Simple Explanation of Apache Flume

  • Can anybody explain Apache Flume for me in a plain language? I'd appreciate an explanation with a practical example instead of abstract theoretical definitions, then I can understand better.

    What is it used for? At which stage of a BigData analysis is it used?

    And what are prerequisites for learning it?

    Please

    As you would explain for a non-technical person

      June 12, 2019 12:11 PM IST
    0
  • What is Apache Flume?

    • Apache Flume is a tool for designed for streaming data ingestion in HDFS. Objective: The main objective of Flume is to capture streaming data from various web servers to HDFS.

    Applications of Flume

    • The applications of flume are,

      • Flume is used in e-commerce Company to analyze the customer behavior of different regions.

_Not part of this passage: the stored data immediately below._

-- ==== Sys2Proof/Proofs/Attach.lean ====
section
/-! SUPPORT. The end of a treatment at one record, and a detection attached to its candidate (R67, R68, R71, R72); settles
O20. -/

namespace Sys2Proof.Machine

/-! ### An arming and the engine -/

theorem State.reportWatch_engineFree (s : State) (b : Bar) (slot : Nat) (set : List Nat) :
    (s.reportWatch b slot set).engineFree = s.engineFree.reportWatch b slot set := by
  rw [State.reportWatch, apply_ite State.engineFree]
  rfl

theorem State.reportLate_engineFree (s : State) (b : Bar) (slot : Nat) (late : Bool) :
    (s.reportLate b slot late).engineFree = s.engineFree.reportLate b slot late := by
  cases late <;> rfl

theorem State.guardAndCommit_engineFree (s : State) (slot : Nat) (r : Record) (v : Verdict) (sch : Schedule)
    (set : List Nat) :
    (s.guardAndCommit slot r v sch set).engineFree = s.engineFree.guardAndCommit slot r v sch set := by
  rw [State.guardAndCommit, apply_ite State.engineFree, apply_ite State.engineFree]
  rfl

/-- An arming does not look at the engine. -/
theorem State.arm_engineFree (s : State) (slot : Nat) (r : Record) (v : Verdict) (b : Bar) :
    (s.arm slot r v b).engineFree = s.engineFree.arm slot r v b := by
  unfold State.arm
  dsimp only
  rw [apply_ite State.engineFree, apply_ite State.engineFree, apply_ite State.engineFree, State.guardAndCommit_engineFree,
    State.reportLate_engineFree, State.reportWatch_engineFree]
  rfl

theorem State.armIfDue_engineFree (s : State) (slot : Nat) (r : Record) :
    (s.armIfDue slot r).engineFree = s.engineFree.armIfDue slot r := by
  unfold State.armIfDue
  split
  · rw [apply_ite State.engineFree, State.arm_engineFree]
    rfl
  · rfl

/-- An arming touches the table, the bars and the notices alone. -/
theorem State.armIfDue_frame (s : State) (slot : Nat) (r : Record) :
    ∃ ft bars lc, s.armIfDue slot r = { s with ft, bars, lc } := by
  unfold State.armIfDue
  split
  · split
    · next v b _ _ =>
      obtain ⟨st, late, ⟨bars, lc, harm, -⟩, -⟩ := s.arm_armMove slot r v b
      exact ⟨_, bars, lc, harm⟩
    · exact ⟨_, _, _, rfl⟩
  · exact ⟨_, _, _, rfl⟩

/-- Settling changes nothing but what the evaluation of every nozzle changes (R122). -/
theorem State.settle_evaluatedFrom (s : State) : s.settle.EvaluatedFrom s where
  ft := rfl
  banks := rfl
  lc := rfl
  bpu := rfl
  bars b := by rw [State.bar_settle]; rfl
  ivals b m := s.nozzle_settle_ivals b m
  nozzles := s.settle_evaluated

/-! ### The end of a treatment (R72) -/

/-- The record of a treatment, decided anew where that is called for, after its overdue points (R72). -/
def State.treated (s : State) (r : Record) (redecide : Bool) : Record := s.overdue (if redecide then decideRecord s r else r)

theorem State.complete_placed {v : State} {slot : Nat} {live : List Live} (hfree : ∀ l ∈ live, l.slot ≠ slot)
    (hrun : v.running = true) {r : Record} (h : v.Ahead r) {redecide : Bool}
    (hst : redecide = false → r.st.takesEvidence = true) :
    (v.placed slot live r).complete slot redecide =
      ((v.placed slot live (v.treated r redecide)).armIfDue slot (v.treated r redecide)).settle := by
  cases redecide with
  | false => exact congrArg State.settle (State.takeOverdue_placed hfree hrun h (hst rfl))
  | true =>
    have hmod : (v.placed slot live r).modRecord slot (decideRecord (v.placed slot live r)) =
        v.placed slot live (decideRecord v r) := by
      rw [State.modRecord_placed hfree rfl rfl, v.decideRecord_placed]
    obtain ⟨d, hd⟩ := decideRecord_st v r
    have hover := State.takeOverdue_placed hfree hrun (h.congr (x := decideRecord v r) rfl rfl) (by rw [hd]; rfl)
    rw [State.complete, if_pos rfl, hmod, hover]
    rfl

/-- A treatment completed and the engine free again: an arming that is due, and every nozzle evaluated (R72). -/
theorem State.completed_evaluatedFrom (u : State) (slot : Nat) (x : Record) :
    (u.armIfDue slot x).settle.engineFree.EvaluatedFrom (u.engineFree.armIfDue slot x) := by
  rw [← State.armIfDue_engineFree]
  exact State.settle_evaluatedFrom (u.armIfDue slot x).engineFree

theorem State.completed_frame (u : State) (slot : Nat) (x : Record) :
    (u.armIfDue slot x).settle.engineFree.link = u.link ∧ (u.armIfDue slot x).settle.engineFree.tracking = u.tracking ∧
    (u.armIfDue slot x).settle.engineFree.ports = u.ports ∧ (u.armIfDue slot x).settle.engineFree.ae = u.engineFree.ae := by
  obtain ⟨ft, bars, lc, e⟩ := u.armIfDue_frame slot x
  rw [e]
  exact ⟨rfl, rfl, rfl, rfl⟩

/-! ### What a take leaves of points and ranges -/

theorem State.SamePoints.inRange {s t : State} (h : s.SamePoints t) (hs : s.InRange) : t.InRange :=
  ⟨fun b => by rw [h.settings b]; exact hs.bars b, by rw [h.tracking]; exact hs.lMax⟩

theorem State.SamePoints.ahead {s t : State} (h : s.SamePoints t) (hT : t.bpu.T = s.bpu.T) {r : Record} (hs : s.Ahead r) :
    t.Ahead r where
  inRange := h.inRange hs.inRange
  geometry := h.geometryOk.trans hs.geometry
  length := by rw [h.tracking]; exact hs.length
  retire := by
    rw [h.retireLine, State.reached, hT]
    exact hs.retire

theorem State.SamePoints.treated {s t : State} (h : s.SamePoints t) (hT : t.bpu.T = s.bpu.T)
    (hd : ∀ r, decideRecord t r = decideRecord s r) (r : Record) (redecide : Bool) : t.treated r redecide = s.treated r redecide := by
  rw [State.treated, State.treated, State.overdue_congr h hT hd, hd]

/-! ### One candidate -/

/-- The candidate that a detection is given to: the only one, or the one with the largest overlap of several that are not
merged (R67, R71). -/
theorem State.matchAndTreat_gives {s : State} {d : Detection} {c : Live} (hm : ¬s.merges d (s.openTo d))
    (hc : s.largestOf d (s.openTo d) c) (clipped : Bool) :
    s.matchAndTreat d clipped = s.giveTo d clipped (s.hasFrozen d) c := by
  unfold State.matchAndTreat
  dsimp only
  rw [s.candidates_eq_openTo]
  cases ho : s.openTo d with
  | nil =>
    rw [ho] at hc
    exact absurd hc State.not_largestOf_nil
  | cons x xs =>
    rw [ho] at hm hc
    have hbest := bestOf_eq hc
    cases xs with
    | nil => rw [← hbest]; rfl
    | cons y ys =>
      dsimp only
      rw [if_neg (fun h => hm ((canMerge_iff s d x y ys).1 h)), hbest]

theorem State.treat_gives {s : State} {d : Detection} {c : Live} (hd : isDust s.tracking d = false)
    (hm : ¬s.merges (s.shortened d) (s.openTo (s.shortened d)))
    (hc : s.largestOf (s.shortened d) (s.openTo (s.shortened d)) c) (hfits : s.fits (s.shortened d) c) :
    s.treat d =
      (s.placed c.slot (removeSlot s.ft.live c.slot)
        (attached c.record (s.shortened d) (decide (s.tracking.lMax < stepsTo d.X d.Xt)))).complete c.slot
          c.record.st.isDecided := by
  rw [State.treat, hd, clip_eq_shortened, needsClip_eq]
  refine (State.matchAndTreat_gives hm hc _).trans ((if_pos ?_).trans rfl)
  exact decide_eq_true hfits

/-- The largest of some candidates is one of them (R71). -/
theorem State.largestOf_mem {s : State} {d : Detection} {cs : List Live} {c : Live} (h : s.largestOf d cs c) : c ∈ cs := by
  obtain ⟨before, after, rfl, -⟩ := h
  simp

/-- A candidate is live, and OPEN or DECIDED (R64). -/
theorem State.mem_openTo {s : State} {d : Detection} {c : Live} (h : c ∈ s.openTo d) :
    c ∈ s.ft.live ∧ c.record.st.takesEvidence = true := by
  obtain ⟨hlive, hmatch⟩ := List.mem_filter.1 h
  exact ⟨hlive, (Bool.and_eq_true_iff.1 hmatch).2⟩

theorem RecState.isDecided_eq {st : RecState} (h : st.takesEvidence = true) : st.isDecided = !decide (st = .opened) := by
  cases st with
  | opened => rfl
  | decided _ _ => rfl
  | committed _ _ => cases h
  | armed _ _ => cases h
  | passing _ _ _ => cases h

/-- The record with a shortened detection attached, in the detection's own values (R62, R67, R68). -/
theorem attached_shortened (s : State) (r : Record) (d : Detection) (clipped : Bool) :
    attached r (s.shortened d) clipped =
      { r with
        X := behindMost r.X (s.shortened d).X
        Xt := aheadMost r.Xt (s.shortened d).Xt
        first := min r.first d.first
        last := max r.last d.last
        evidence := r.evidence.set d.station
          (match r.evidence.get d.station with
          | none => some d.entry
          | some held => if held.area.getD 0 < d.area.getD 0 then some d.entry else some held)
        flags := { r.flags with clipped := r.flags.clipped || clipped } } := by
  have hevidence : addEvidence r.evidence (s.shortened d) = addEvidence r.evidence d := by
    rw [s.shortened_eq d]
    rfl
  have hkeep : ∀ held, keepLarger held (some d.entry) =
      match held with
      | none => some d.entry
      | some held => if held.area.getD 0 < d.area.getD 0 then some d.entry else some held := by
    rintro (_ | held) <;> rfl
  unfold attached
  rw [hevidence, addEvidence, hkeep]
  unfold State.shortened
  split <;> rfl

/-- The decision anew of a candidate: of a DECIDED one (R72). -/
theorem State.treated_candidate (s : State) (r : Record) {st : RecState} (h : st.takesEvidence = true) :
    s.treated r st.isDecided = s.overdue (if st = .opened then r else decideRecord s r) := by
  rw [State.treated, RecState.isDecided_eq h]
  by_cases ho : st = .opened
  · rw [if_pos ho, decide_eq_true ho]
    rfl
  · rw [if_neg ho, decide_eq_false ho]
    rfl

/-- A take that completes the treatment of a record at its place among the others (R58, R72). -/
theorem exec_assocTake_completes {s v : State} {p : Station} {d : Detection} {rest : List Detection} (ht : Takes s p d rest)
    {slot : Nat} {live : List Live} {r : Record} {redecide : Bool}
    (htreat : (s.underTake p rest).treat d = (v.placed slot live r).complete slot redecide)
    (hfree : ∀ l ∈ live, l.slot ≠ slot) (hst : redecide = false → r.st.takesEvidence = true) (hmove : (s.underTake p rest).PartMove v)
    (hmode : v.lc.mode = s.lc.mode) (hports : v.ports = (s.underTake p rest).ports) (h : s.Ahead r) :
    ∃ t, exec .assocTake s = .next t ∧
      t.EvaluatedFrom ((v.placed slot live (s.treated r redecide)).engineFree.armIfDue slot (s.treated r redecide)) ∧
      t.link = s.link ∧ t.tracking = s.tracking ∧ t.ports = (s.afterTake p rest).ports ∧ t.ae = (s.afterTake p rest).ae := by
  have hsame : s.SamePoints v := (s.underTake_samePoints p rest).trans hmove.samePoints
  have hT : v.bpu.T = s.bpu.T := hmove.T
  have hdecide : ∀ x, decideRecord v x = decideRecord s x := fun x => by
    refine (decideRecord_congr hmove.data (fun q => ?_) x).trans (s.decideRecord_underTake p rest x)
    rw [State.port, hports]
    exact ⟨rfl, rfl⟩
  have hrun : v.running = true := by
    rw [State.running, hmode]
    exact ht.running
  have hcomplete := State.complete_placed hfree hrun (hsame.ahead hT h) hst
  rw [hsame.treated hT hdecide] at hcomplete
  obtain ⟨hlink, htr, hp, hae⟩ := State.completed_frame (v.placed slot live (s.treated r redecide)) slot (s.treated r redecide)
  refine ⟨_, (exec_assocTake ht).trans (congrArg (fun u : State => Host.Outcome.next u.engineFree) (htreat.trans hcomplete)),
    State.completed_evaluatedFrom _ slot _, hlink.trans hmove.link, htr.trans hmove.tracking, hp.trans hports, hae.trans ?_⟩
  exact congrArg (fun ae : Engine => { ae with free := true }) hmove.ae

/-! ### Matches and overlaps (R63, R64, R71) -/

theorem isMatch_iff (tr : Tracking) (d : Detection) (r : Record) :
    isMatch tr d r = true ↔
      atOrBehind r.X (wideEnd tr d) = true ∧ atOrBehind (wideStart tr d) r.Xt = true ∧ r.first ≤ wideLast tr d ∧
        wideFirst tr d ≤ r.last := by
  simp only [isMatch, rangesMeet, lanesMeet, Bool.and_eq_true, decide_eq_true_eq, and_assoc]

/-- Settles O20. -/
theorem detection_attaches_to_its_candidate : Obligations.Detection_attaches_to_its_candidate := by
  refine ⟨fun p d rest c s ht _ hs hgeo hd => ?_, fun tr d r => ⟨isMatch_iff tr d r, rfl⟩⟩
  intro d' hm hc hfits e r x hret w
  obtain ⟨-, htakes⟩ := State.mem_openTo (State.largestOf_mem hc)
  have hrec : attached c.record d' (decide (s.tracking.lMax < stepsTo d.X d.Xt)) = r := by
    refine (attached_shortened s c.record d _).trans ?_
    rw [ht.station]
    rfl
  have htreat : (s.underTake p rest).treat d =
      ((s.underTake p rest).placed c.slot (removeSlot s.ft.live c.slot) r).complete c.slot c.record.st.isDecided :=
    (State.treat_gives (s := s.underTake p rest) hd hm hc hfits).trans
      (congrArg (fun r => State.complete (State.placed _ _ _ r) _ _) hrec)
  have hx : s.treated r c.record.st.isDecided = x := s.treated_candidate r htakes
  have hother : ∀ l ∈ removeSlot s.ft.live c.slot, l.slot ≠ c.slot := fun l hl => ((mem_removeSlot _ _ _).1 hl).2
  have hdone := exec_assocTake_completes ht htreat hother (fun _ => htakes) (.refl _) rfl rfl ⟨hs, hgeo, hfits, hret⟩
  rw [hx] at hdone
  exact hdone

end Sys2Proof.Machine
end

      • It is used to feed huge log data generated by application servers into HDF5 at a higher speed.

    What are prerequisites for learning it?

    • Basics of Hadoop, Big-data is must.
    • Basics of Linux and scripting
    • Main thing is interest towards technology.

    For more information refer Apache Flume

      June 12, 2019 12:13 PM IST
    0
  • What is it used for?

    Data ingestion into a distributed datastore (e.g. HDFS). See image (I did not make the image and am only including the image for visual aid). There are other tools that will help you with the ingestion of data as well (Storm and Sqoop are mentioned).

    At which stage of a BigData analysis is it used?

    It is used for data ingestion into your distributed datastore (e.g. HDFS). So for example a webserver is running logging information into /var/logs/webserver.log. Apache Flume can look at that file, grab what it needs out of it and send it to HDFS. Once the data gets put into your datastore you can then utilize other tools to analyze the imported data (e.g. Hive, Pig, MR, etc.)

      June 14, 2019 12:08 PM IST
    0